TASK STATEMENT:
Repeat exactly, and only, the lines of the entries below from the one with "(field_word op _ 6" through the one with "Format V -/", both ends included.

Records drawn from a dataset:

★ ★ ★ ★

-- ==== Sys2Proof/Laws/Encoding.lean ====
section
/-!
SUPPORT. The fields of the words the encoder writes, format by format (30_encoding.md R92 to R96).
-/

namespace Sys2Proof

/-! ## The two parts of a word: an opcode in the low byte and the fields above it -/

/-- Bit i of a word with an opcode below and fields from bit 8 on. -/
theorem getLsbD_word (op : BitVec 8) (y : BitVec 32) (i : Nat) :
    (op.setWidth 32 ||| y <<< 8).getLsbD i =
      if i < 8 then op.getLsbD i else (decide (i < 32) && y.getLsbD (i - 8)) := by
  by_cases h : i < 8
  · simp [h, show i < 32 by omega]
  · simp [h, BitVec.getLsbD_of_ge op i (by omega)]

theorem opcodeField_word (op : BitVec 8) (y : BitVec 32) :
    opcodeField (op.setWidth 32 ||| y <<< 8) = op := by
  apply BitVec.eq_of_getLsbD_eq
  intro i hi
  rw [opcodeField, BitVec.getLsbD_extractLsb', Nat.zero_add, getLsbD_word]
  simp [hi]

/-- A field of n bits from bit lo of a word is the field of the part above the opcode. -/
theorem field_word (op : BitVec 8) (y : BitVec 32) (lo n : Nat) (h : lo + n ≤ 24) :
    (op.setWidth 32 ||| y <<< 8).extractLsb' (8 + lo) n = y.extractLsb' lo n := by
  apply BitVec.eq_of_getLsbD_eq
  intro i hi
  rw [BitVec.getLsbD_extractLsb', BitVec.getLsbD_extractLsb', getLsbD_word,
    if_neg (by omega), show 8 + lo + i - 8 = lo + i by omega]
  simp [show 8 + lo + i < 32 by omega]

/-- The bits of a widened field from its width on are zero. -/
theorem extract_setWidth_above {k : Nat} (x : BitVec k) (lo n : Nat) (h : k ≤ lo) :
    (x.setWidth 32).extractLsb' lo n = 0 := by
  apply BitVec.eq_of_getLsbD_eq
  intro i hi
  simp [BitVec.getLsbD_of_ge x (lo + i) (by omega)]

theorem extract_setWidth {k : Nat} (x : BitVec k) (h : k ≤ 32) :
    (x.setWidth 32).extractLsb' 0 k = x := by
  apply BitVec.eq_of_getLsbD_eq
  intro i hi
  rw [BitVec.getLsbD_extractLsb', Nat.zero_add, BitVec.getLsbD_setWidth]
  simp [hi, show i < 32 by omega]

/-! ## Format B -/

theorem opcodeField_encodeFormatB (op : BitVec 8) (width : Nat) :
    opcodeField (encodeFormatB op width) = op := opcodeField_word op _

theorem reservedField_encodeFormatB (op : BitVec 8) (width : Nat) :
    reservedField 14 (encodeFormatB op width) = 0 :=
  (field_word op _ 6 18 (by omega)).trans (extract_setWidth_above _ 6 18 (le_refl 6))

theorem wm1Field_encodeFormatB (op : BitVec 8) (width : Nat) :
    wm1Field (encodeFormatB op width) = BitVec.ofNat 6 (width - 1) :=
  (field_word op _ 0 6 (by omega)).trans (extract_setWidth _ (by omega))

/-! ## Format F -/

theorem opcodeField_encodeFormatF (op : BitVec 8) (bo : ByteOrder) :
    opcodeField (encodeFormatF op bo) = op := opcodeField_word op _

theorem reservedField_encodeFormatF (op : BitVec 8) (bo : ByteOrder) :
    reservedField 9 (encodeFormatF op bo) = 0 :=
  (field_word op _ 1 23 (by omega)).trans (extract_setWidth_above _ 1 23 (le_refl 1))

theorem boField_encodeFormatF (op : BitVec 8) (bo : ByteOrder) :
    boField (encodeFormatF op bo) = bo.bit :=
  (field_word op _ 0 1 (by omega)).trans (extract_setWidth _ (by omega))

/-! ## Format V -/

/-- The two fields of format V as one part above the opcode. -/
theorem encodeFormatV_eq (op : BitVec 8) (sm : SignMode) (st : Strategy) :
    encodeFormatV op sm st =
      (op.setWidth 32 ||| (sm.bits.setWidth 32 ||| st.bit.setWidth 32 <<< 2) <<< 8) := by
  cases sm <;> cases st <;> simp only [encodeFormatV, SignMode.bits, Strategy.bit, BitVec.or_assoc] <;> rfl

theorem opcodeField_encodeFormatV (op : BitVec 8) (sm : SignMode) (st : Strategy) :
    opcodeField (encodeFormatV op sm st) = op := by
  rw [encodeFormatV_eq]; exact opcodeField_word op _

theorem reservedField_encodeFormatV (op : BitVec 8) (sm : SignMode) (st : Strategy) :
    reservedField 11 (encodeFormatV op sm st) = 0 := by
  rw [encodeFormatV_eq]
  refine (field_word op _ 3 21 (by omega)).trans ?_
  cases sm <;> cases st <;> decide

theorem smField_encodeFormatV (op : BitVec 8) (sm : SignMode) (st : Strategy) :
    smField (encodeFormatV op sm st) = sm.bits := by
  rw [encodeFormatV_eq]
  refine (field_word op _ 0 2 (by omega)).trans ?_
  cases sm <;> cases st <;> decide

theorem stField_encodeFormatV (op : BitVec 8) (sm : SignMode) (st : Strategy) :
    stField (encodeFormatV op sm st) = st.bit := by
  rw [encodeFormatV_eq]
  refine (field_word op _ 2 1 (by omega)).trans ?_
  cases sm <;> cases st <;> decide

/-! ## Format R -/

theorem opcodeField_encodeFormatR (op : BitVec 8) (idx : RegIndex) :
    opcodeField (encodeFormatR op idx) = op := opcodeField_word op _

theorem reservedField_encodeFormatR (op : BitVec 8) (idx : RegIndex) :
    reservedField 11 (encodeFormatR op idx) = 0 :=
  (field_word op _ 3 21 (by omega)).trans (extract_setWidth_above _ 3 21 (le_refl 3))

theorem idxField_encodeFormatR (op : BitVec 8) (idx : RegIndex) :
    idxField (encodeFormatR op idx) = idx.bits :=
  (field_word op _ 0 3 (by omega)).trans (extract_setWidth _ (by omega))

/-! ## Format N -/

theorem encodeFormatN_eq (op : BitVec 8) : encodeFormatN op = (op.setWidth 32 ||| 0#32 <<< 8) := by
  simp [encodeFormatN]

theorem opcodeField_encodeFormatN (op : BitVec 8) : opcodeField (encodeFormatN op) = op := by
  rw [encodeFormatN_eq]; exact opcodeField_word op _

theorem reservedField_encodeFormatN (op : BitVec 8) : reservedField 8 (encodeFormatN op) = 0 :=
  extract_setWidth_above op 8 24 (le_refl 8)

/-! ## The fields' codes -/

theorem ByteOrder.ofBit_bit (bo : ByteOrder) : ByteOrder.ofBit bo.bit = bo := by cases bo <;> decide

theorem SignMode.ofBits_bits (sm : SignMode) : SignMode.ofBits sm.bits = some sm := by
  cases sm <;> decide

theorem Strategy.ofBit_bit (st : Strategy) : Strategy.ofBit st.bit = st := by cases st <;> decide

theorem RegIndex.ofBits_bits (idx : RegIndex) : RegIndex.ofBits idx.bits = idx := by
  cases idx <;> decide

end Sys2Proof
end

★ ★ ★ ★

ANSWER TO THE EXERCISE:
  (field_word op _ 6 18 (by omega)).trans (extract_setWidth_above _ 6 18 (le_refl 6))

theorem wm1Field_encodeFormatB (op : BitVec 8) (width : Nat) :
    wm1Field (encodeFormatB op width) = BitVec.ofNat 6 (width - 1) :=
  (field_word op _ 0 6 (by omega)).trans (extract_setWidth _ (by omega))

/-! ## Format F -/

theorem opcodeField_encodeFormatF (op : BitVec 8) (bo : ByteOrder) :
    opcodeField (encodeFormatF op bo) = op := opcodeField_word op _

theorem reservedField_encodeFormatF (op : BitVec 8) (bo : ByteOrder) :
    reservedField 9 (encodeFormatF op bo) = 0 :=
  (field_word op _ 1 23 (by omega)).trans (extract_setWidth_above _ 1 23 (le_refl 1))

theorem boField_encodeFormatF (op : BitVec 8) (bo : ByteOrder) :
    boField (encodeFormatF op bo) = bo.bit :=
  (field_word op _ 0 1 (by omega)).trans (extract_setWidth _ (by omega))

/-! ## Format V -/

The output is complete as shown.